» AVAILABLE DATA
-- ==== Sys2Proof/Machine/VecOps.lean ====
section
/-! DEFINITION. What the vector words compute, lane by lane and run by run (R41, R43, R229 to R246). -/

namespace Sys2Proof.Machine

/-- Round an exact result to a float format (R229). -/
def fltRes (f : FFmt) (r : Num × Bool) : Nat × BitVec 8 :=
  let c := f.encode .rne false r.1
  (c.1, c.2 ||| (if r.2 then flagNV else 0))

/-- The two-source operations of Table 15-4. -/
inductive Bin where
  | add | sub | mul | min | max
  deriving DecidableEq, Repr

/-- A two-source float lane (R229, R231). -/
def fltBin (op : Bin) (f : FFmt) (a b : Nat) : Nat × BitVec 8 :=
  let x := f.decode a
  let y := f.decode b
  match op with
  | .add => fltRes f (x.add y)
  | .sub => fltRes f (x.add y.neg)
  | .mul => fltRes f (x.mul y)
  | .min => (fltMin f a b, 0)
  | .max => (fltMax f a b, 0)

/-- The exact integer result of a two-source lane; MIN and MAX give `a` for equal values (R231, R232). -/
def intBin (op : Bin) (x y : Int) : Int :=
  match op with
  | .add => x + y
  | .sub => x - y
  | .mul => x * y
  | .min => if y < x then y else x
  | .max => if x < y then y else x

/-- A two-source lane of a float or integer format; integers wrap (R229, R231). -/
def binLane (op : Bin) (f a b : Nat) : Nat × BitVec 8 :=
  match ffmtOf f with
  | some g => fltBin op g a b
  | none => (intBits (fmtBits f) (intBin op (intVal f a) (intVal f b)), 0)

/-- A saturating integer lane (R232, R229). -/
def satLane (op : Bin) (f a b : Nat) : Nat × BitVec 8 :=
  let c := clampInt (intRange f) (intBin op (intVal f a) (intVal f b))
  (intBits (fmtBits f) c.1, if c.2 then flagSAT else 0)

/-- ±(a × b) ± c with one rounding (R229): a NaN in any source sets no flag. -/
def fmaLane (negP negC : Bool) (f a b c : Nat) : Nat × BitVec 8 :=
  match ffmtOf f with
  | none => (0, 0)
  | some g =>
    let x := g.decode a
    let y := g.decode b
    let z := if negC then (g.decode c).neg else g.decode c
    if x.isNan || y.isNan || z.isNan then (g.nanCode, 0)
    else
      let p := x.mul y
      let s := (if negP then p.1.neg else p.1).add z
      fltRes g (s.1, p.2 || s.2)

/-- VABS (R231). -/
def absLane (f a : Nat) : Nat × BitVec 8 :=
  match ffmtOf f with
  | some g => (if (g.decode a).isNan then g.nanCode else a % 2 ^ (g.bits - 1), 0)
  | none => (intBits (fmtBits f) (intVal f a).natAbs, 0)

/-- VNEG (R231). -/
def negLane (f a : Nat) : Nat × BitVec 8 :=
  match ffmtOf f with
  | some g => (if (g.decode a).isNan then g.nanCode else (a + 2 ^ (g.bits - 1)) % 2 ^ g.bits, 0)
  | none => (intBits (fmtBits f) (-(intVal f a)), 0)

/-- The bitwise operations (R231). -/
inductive Bit where
  | and | or | xor | andn
  deriving DecidableEq, Repr

/-- A bitwise lane of a plain format: raw bits. -/
def bitLane (op : Bit) (f a b : Nat) : Nat × BitVec 8 :=
  (match op with
    | .and => a &&& b
    | .or => a ||| b
    | .xor => a ^^^ b
    | .andn => a &&& (2 ^ fmtStore f - 1 - b % 2 ^ fmtStore f), 0)

/-- VSHL (R231): a count of the width or more gives 0. -/
def shlLane (n f a : Nat) : Nat × BitVec 8 := (if fmtBits f ≤ n then 0 else a * 2 ^ n % 2 ^ fmtBits f, 0)

/-- VSHR (R231): arithmetic for signed formats, logical for ui8. -/
def shrLane (n f a : Nat) : Nat × BitVec 8 := (intBits (fmtBits f) (intVal f a / 2 ^ min n 64), 0)

/-- The conditions of VCMP (R233). -/
inductive Cond where
  | eq | ne | lt | le | gt | ge
  deriving DecidableEq, Repr

/-- A condition on two values: a NaN makes every one false but `ne` (R233). -/
def condHolds (c : Cond) (x y : Num) : Bool :=
  match c with
  | .eq => x.eqv y
  | .ne => !x.eqv y
  | .lt => x.lt y
  | .le => x.lt y || x.eqv y
  | .gt => y.lt x
  | .ge => y.lt x || x.eqv y

/-- VCVT of one lane (R235): `fd` from `fs`, under RM and SAT. A float to its own format keeps its bits but for a NaN.
DEDUCED (notes/assumptions/13.md). -/
def cvtLane (fd fs : Nat) (rm : Rnd) (sat : Bool) (a : Nat) : Nat × BitVec 8 :=
  let v := elemVal fs a
  if fd = fs ∧ (ffmtOf fs).isSome ∧ ¬ v.isNan then (a, 0) else elemCode fd rm sat v

/-! ### Reductions (R41, R238 to R240) -/

/-- The kinds of reduction. -/
inductive Red where
  | add | max | min
  deriving DecidableEq, Repr

/-- -0 counts as below +0, as in VMIN and VMAX (R231). -/
def Num.below (a b : Num) : Bool :=
  a.lt b || (a.eqv b && (match a, b with | .fin n _ _, .fin m _ _ => n && !m | _, _ => false))

/-- Add one lane to a reduction. -/
def RedAcc.push (k : Red) (r : RedAcc) (v : Num) : RedAcc :=
  match v with
  | .nan => { r with nan := true }
  | .inf n =>
    let r := if n then { r with ninf := true } else { r with pinf := true }
    (match k with
      | .add => r
      | .max => { r with val := some (match r.val with | some w => if w.below v then v else w | none => v) }
      | .min => { r with val := some (match r.val with | some w => if v.below w then v else w | none => v) })
  | .fin _ _ _ =>
    (match k with
      | .add => { r with val := some ((r.val.getD .zero).add v).1 }
      | .max => { r with val := some (match r.val with | some w => if w.below v then v else w | none => v) }
      | .min => { r with val := some (match r.val with | some w => if v.below w then v else w | none => v) })

/-- The exact result of a float reduction and whether it is invalid: over no lane, +0, -∞ or +∞ (R41).
DEDUCED (notes/assumptions/13.md). -/
def RedAcc.result (k : Red) (r : RedAcc) : Num × Bool :=
  match k with
  | .add =>
    if r.pinf && r.ninf then (.nan, true)
    else if r.nan then (.nan, false)
    else if r.pinf then (.inf false, false)
    else if r.ninf then (.inf true, false)
    else (r.val.getD .zero, false)
  | .max => (if r.nan then .nan else r.val.getD (.inf true), false)
  | .min => (if r.nan then .nan else r.val.getD (.inf false), false)

/-- A reduction as a code of its destination (R238): a float is rounded once, an integer saturates.
DEDUCED (notes/assumptions/14.md). -/
def RedAcc.code (k : Red) (f : Nat) (r : RedAcc) : Nat × BitVec 8 :=
  match ffmtOf f with
  | some g => fltRes g (r.result k)
  | none =>
    let x : Int := match r.val with
      | some (.fin n m e) => signed n (m * 2 ^ e.toNat)
      | _ => (match k with | .add => 0 | .max => (intRange f).1 | .min => (intRange f).2)
    let c := clampInt (intRange f) x
    (intBits (fmtBits f) c.1, if c.2 then flagSAT else 0)

/-- Reduce the active lanes of one vector into an accumulator. -/
def RedAcc.lanes (k : Red) (f : Nat) (r : RedAcc) (l : List (Option Lane)) : RedAcc :=
  l.foldl (fun r x => match x with | some v => r.push k (elemVal f v.1) | none => r) r

/-- Scan one vector (R240): the code of each active lane's prefix, the flags, and the accumulator after it. -/
def scanLanes (k : Red) (fd fs : Nat) : RedAcc → List (Option Lane) → List (Option Nat) × BitVec 8 × RedAcc
  | r, [] => ([], 0, r)
  | r, none :: l => let x := scanLanes k fd fs r l; (none :: x.1, x.2)
  | r, some v :: l =>
    let r := r.push k (elemVal fs v.1)
    let c := r.code k fd
    let x := scanLanes k fd fs r l
    (some c.1 :: x.1, c.2 ||| x.2.1, x.2.2)

/-! ### Sorting (R241) -/

/-- Whether candidate (i, a) sorts before (j, b): descending values, NaNs last, equal values by lower index. -/
def topBefore (f : FFmt) (x y : Nat × Nat) : Bool :=
  let a := f.decode x.2
  let b := f.decode y.2
  if a.isNan then b.isNan && decide (x.1 < y.1)
  else if b.isNan then true
  else if b.lt a then true
  else if a.lt b then false
  else decide (x.1 < y.1)

/-- Insert a candidate into a sorted list. -/
def topIns (f : FFmt) (x : Nat × Nat) : List (Nat × Nat) → List (Nat × Nat)
  | [] => [x]
  | y :: r => if topBefore f x y then x :: y :: r else y :: topIns f x r

/-- The values and indices that VTOPK writes for one run: k sorted ones, then -∞ and 0xFFFF. -/
def topK (f : FFmt) (k : Nat) (els : List Nat) : List Nat × List Nat :=
  let sorted := (els.zipIdx.foldl (fun l e => topIns f (e.2, e.1) l) []).take k
  let rest := els.length - k
  (sorted.map (fun e => if (f.decode e.2).isNan then f.nanCode else e.2) ++ List.replicate rest (f.signBit true + f.infCode),
   sorted.map Prod.fst ++ List.replicate rest 0xFFFF)

/-! ### Blocks (R236, R237) -/

/-- The largest finite magnitude of a block form's elements (R236): m × 2^e. -/
def blockMax (f : Nat) : Nat × Int :=
  match f % 128 with
  | 0x06 => (127, 0) | 0x07 => (255, 0) | 0x08 => (7, 0) | 0x0A => (448, 0) | 0x0B => (57344, 0) | 0x0C => (6, 0)
  | _ => (0xD745, -15)

/-- The largest magnitude among finite values. -/
def maxMagOf (l : List Num) : Nat × Int :=
  l.foldl (fun b v => match v with
    | .fin _ m e => if decide (0 < cmpFin false m e false b.1 b.2) then (m, e) else b
    | _ => b) (0, 0)

/-- The scale that a block chooses for its elements (R236). -/
def blockScale (f : Nat) (l : List Num) : Int :=
  let mx := maxMagOf l
  if mx.1 = 0 then 0
  else
    let fm := blockMax f
    let g := msbExp mx.1 mx.2 - msbExp fm.1 fm.2
    let ok := fun s : Int => decide (cmpFin false mx.1 (mx.2 - s) false fm.1 fm.2 ≤ 0)
    let s := if ok (g - 1) then g - 1 else if ok g then g else g + 1
    max (-128) (min 127 s)

/-- One element of a block of scale s (R236): a negative value to bui8 gives 0 with SAT.
DEDUCED (notes/assumptions/13.md). -/
def quantElem (f : Nat) (s : Int) (v : Num) : Nat × BitVec 8 :=
  let c := f % 128
  if c = 0x0D then toLns s v
  else
    let r := elemCode c .rne true (v.scale (-s))
    if c = 0x07 ∧ v.isNeg then (r.1, r.2 ||| flagSAT ||| flagNX) else r

/-- Quantise 48 values into one block: its bytes and flags (R236, R32). -/
def quantBlock (f : Nat) (fixed : Option Int) (l : List Num) : List Byte × BitVec 8 :=
  let s := fixed.getD (blockScale f l)
  let els := l.map (quantElem f s)
  (blockBytes f s (els.map Prod.fst), els.foldl (fun fl e => fl ||| e.2) 0)

/-! ### Random values (R43) -/

/-- The 32-bit value of a lane from the key, the counter and the lane index. -/
def randVal (key counter lane : Nat) : Nat :=
  let z : BitVec 32 := BitVec.ofNat 32 key ^^^ BitVec.ofNat 32 (counter + lane)
  let z := z * 0x2C1B3C6D#32
  let z := z ^^^ (z >>> 15)
  let z := z * 0x297A2D39#32
  (z ^^^ (z >>> 16)).toNat

/-- The FP32 bits of (z >> 8) × 2^-24. -/
def randUniform (z : Nat) : Nat := (fF32.encode .rne false (.fin false (z / 256) (-24))).1

end Sys2Proof.Machine
end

» DESCRIPTION OF THE TASK
Write out, from the lines above, only those from the line with "def topK (f" to the line with "(R236, R237) -/", exactly as given, including the first and the last.

» EXERCISE SOLUTION
def topK (f : FFmt) (k : Nat) (els : List Nat) : List Nat × List Nat :=
  let sorted := (els.zipIdx.foldl (fun l e => topIns f (e.2, e.1) l) []).take k
  let rest := els.length - k
  (sorted.map (fun e => if (f.decode e.2).isNan then f.nanCode else e.2) ++ List.replicate rest (f.signBit true + f.infCode),
   sorted.map Prod.fst ++ List.replicate rest 0xFFFF)

/-! ### Blocks (R236, R237) -/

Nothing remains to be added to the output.